For common purposes, where exact language is not needed, it is well enough to say that error, too, is generative, and must generate itself. But this is not correct, for error has no entity; then it has no activity, it does nothing; it is not of itself intelligible; then it has no predicates. Then it does not generate, neither does it generate itself. The apparent generation of error is the struggle of truth to eliminate it, and to stand alone; a thing which truth necessarily tends to do, for its unnatural union with falsehood can do nothing but perpetuate error, which lives by it as the ivy by the solid wall. Then this struggle is a wholesome action; as a fever is the effort of a body to throw off corrupt matter, and return to a healthy state.

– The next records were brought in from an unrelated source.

/-- A DIGEST of tree `k` for a site arrives by an edge: a relay passes it on, an owner keeps it and sends it down (R155). -/
def Block.digestIn (key : Nat) (c : Coll) (k : Nat) (o : Origin) (site aux : Nat) (b : Block) : Block :=
  let tr := c.tree k
  match o with
  | .line => b.sendDigest key c k tr.relayTo site aux
  | .owner => tr.children.foldl (fun b e => b.sendDigest key c k e.1 site aux) b
  | _ =>
    let b := if (c.op != 2 || site == b.site) && (AMap.get? c.told k).isNone then b.modColl key fun c => { c with told := AMap.set c.told k aux } else b
    (tr.children.filter fun e => Nat.land e.2 tr.sites != 0 && (c.op != 2 || Site.has e.2 site)).foldl (fun b e => b.sendDigest key c k e.1 site aux) b

/-- The collective message of a kind that a source names, with its collective and the neighbour it came from: an inbound line
message, or one that came over a fabric edge. -/
def Block.collSrc (b : Block) (src : EdgeMsg) (kind : Nat) : Option (Nat × Coll × CollMsg × Bool × Nat) :=
  let look (m : CollMsg) (line : Bool) (who : Nat) : Option (Nat × Coll × CollMsg × Bool × Nat) :=
    let key := Coll.keyOf (m.job.toNat % 1024) (m.collId.toNat % 4096)
    if m.ckind.toNat = kind then (b.coll key).map fun c => (key, c, m, line, who) else none
  match src with
  | .line sel => match b.pickIn sel fun _ => true with
    | some ⟨peer, _, _, _, _, .coll m, _, _⟩ => look m true peer
    | _ => none
  | .fabric rank m => look m false rank

/-- The inbox without the message a source names, if it is of the kind. -/
def Block.takeSrc (src : EdgeMsg) (kind : Nat) (b : Block) : Block :=
  match src with
  | .line sel => match b.inbox[sel]? with
    | some ⟨_, _, _, _, _, .coll m, _, _⟩ => if m.ckind.toNat = kind then b.dropIn sel else b
    | _ => b
  | .fabric _ _ => b

/-- A message of a kind for a collective that does not run: early, unless the collective has ended here and the message tells of its
end (R145, log entry 21). An early message that finds no context stays where it is: in staging, or on the fabric (log entry 18). -/
def Block.srcEarly (src : EdgeMsg) (kind : Nat) (b : Block) : Block :=
  match src with
  | .line sel => match b.pickIn sel fun _ => true with
    | some x => match x.msg with
      | .coll m =>
        let job := m.job.toNat % 1024
        let cid := m.collId.toNat % 4096
        if m.ckind.toNat ≠ kind then b
        else if (kind = 5 ∨ kind = 6) ∧ (AMap.get? b.ce.fin (Coll.keyOf job cid)).isSome then b.dropIn sel
        else match b.early ⟨job, cid, 2 ^ 24 + kind, b.now, some x, none, none⟩ with
          | some b => b.keepIn sel
          | none => b.holdIn sel
      | _ => b
    | none => b
  | .fabric rank m =>
    let job := m.job.toNat % 1024
    let cid := m.collId.toNat % 4096
    let edge := b.ce.trees.any fun e => e.2.job == job && (e.2.origin false rank).isSome
    if m.ckind.toNat ≠ kind || !edge && kind ≠ 3 && kind ≠ 4 || (kind = 5 || kind = 6) && (AMap.get? b.ce.fin (Coll.keyOf job cid)).isSome then b
    else (b.early ⟨job, cid, 2 ^ 24 + kind, b.now, none, none, some (rank, m)⟩).getD b

/-- DIGEST_RX. -/
def Ce.digestRx (src : EdgeMsg) (b : Block) : Block :=
  match b.collSrc src 5 with
  | none => b.srcEarly src 5
  | some (key, c, m, line, who) =>
    let k := Bits.fld m.flags.toNat 0 0
    let b := b.takeSrc src 5
    match (c.tree k).origin line who with
    | none => b
    | some o => b.digestIn key c k o (m.tile.toNat % 2 ^ 24) m.aux.toNat

/-- The edge of a collective by which a neighbour's message came. -/
def Coll.edgeOf (c : Coll) (line : Bool) (who : Nat) : Option Nat :=
  (c.edges.find? fun e => if line then Edge.kind e.2 == 1 && Edge.peer e.2 == who else Edge.kind e.2 == 2 && Edge.rank e.2 == who).map (·.2)

/-- ABORT_RX: the collective completes with the status in ABORT, which goes on over the other edges (R157). -/
def Ce.abortRx (src : EdgeMsg) (b : Block) : Block :=
  match b.collSrc src 6 with
  | none => b.srcEarly src 6
  | some (key, c, m, line, who) =>
    (b.takeSrc src 6).collFail key (m.aux.toNat % 2 ^ 16) (m.aux.toNat / 2 ^ 16 % 2 ^ 16) 0 (c.edgeOf line who)

/-- The first collective that R475 fails now: draining past its latest deadline without a DIGEST it awaits. -/
def Ce.digestTimeout (b : Block) : Block :=
  let due := b.ce.colls.filter fun e => e.2.state == 2 && e.2.latest < b.now && e.2.awaits.any fun k => (AMap.get? e.2.told k).isNone
  due.foldl (fun b e => b.collFail e.1 St.timeout 1 0 none) b

/-- A collective whose tiles are handled and whose segments are acknowledged compares its digests and completes (R154, R155,
R475). -/
def Block.collFinish (key : Nat) (b : Block) : Block :=
  match b.coll key with
  | none => b
  | some c =>
    if c.awaits.any fun k => (AMap.get? c.told k).isNone then b
    else
      let mine (k : Nat) : Nat := if k = 0 then c.digA else c.digB
      let bad := c.awaits.filter fun k => AMap.getD c.told k 0 != mine k
      let b := bad.foldl (fun b k => (b.bump R.sysDigestMmCnt).event 0x21 2 c.job ceMaster
        (Bits.leBytes 2 c.cid ++ Bits.leBytes 1 k ++ Bits.leBytes 1 (c.tree k).rootSite ++ Bits.leBytes 8 (mine k) ++
          Bits.leBytes 4 (AMap.getD c.told k 0))) b
      match bad with
      | [] => b.collEnd key St.ok 0 0
      | k :: _ => b.collEnd key St.digestMismatch (c.tree k).rootSite 0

The heretical formula must present a portion of truth, and it may lead to Catholic truth in two ways,- the truth which is in it may be considered alone, or the whole formula may be pushed to its ultimate consequence. The first case is that of a man who takes the article of the Incarnation, for example, considers it closely, and concludes that no church but an infallible and Divinely appointed one has a right to propose such an article of belief. His difficulty, then, resolves itself into two questions of fact, namely, Is there such a Church? And if so, where is it? If he follows up the inquiry, and obeys the motions of grace, he becomes a Catholic at once.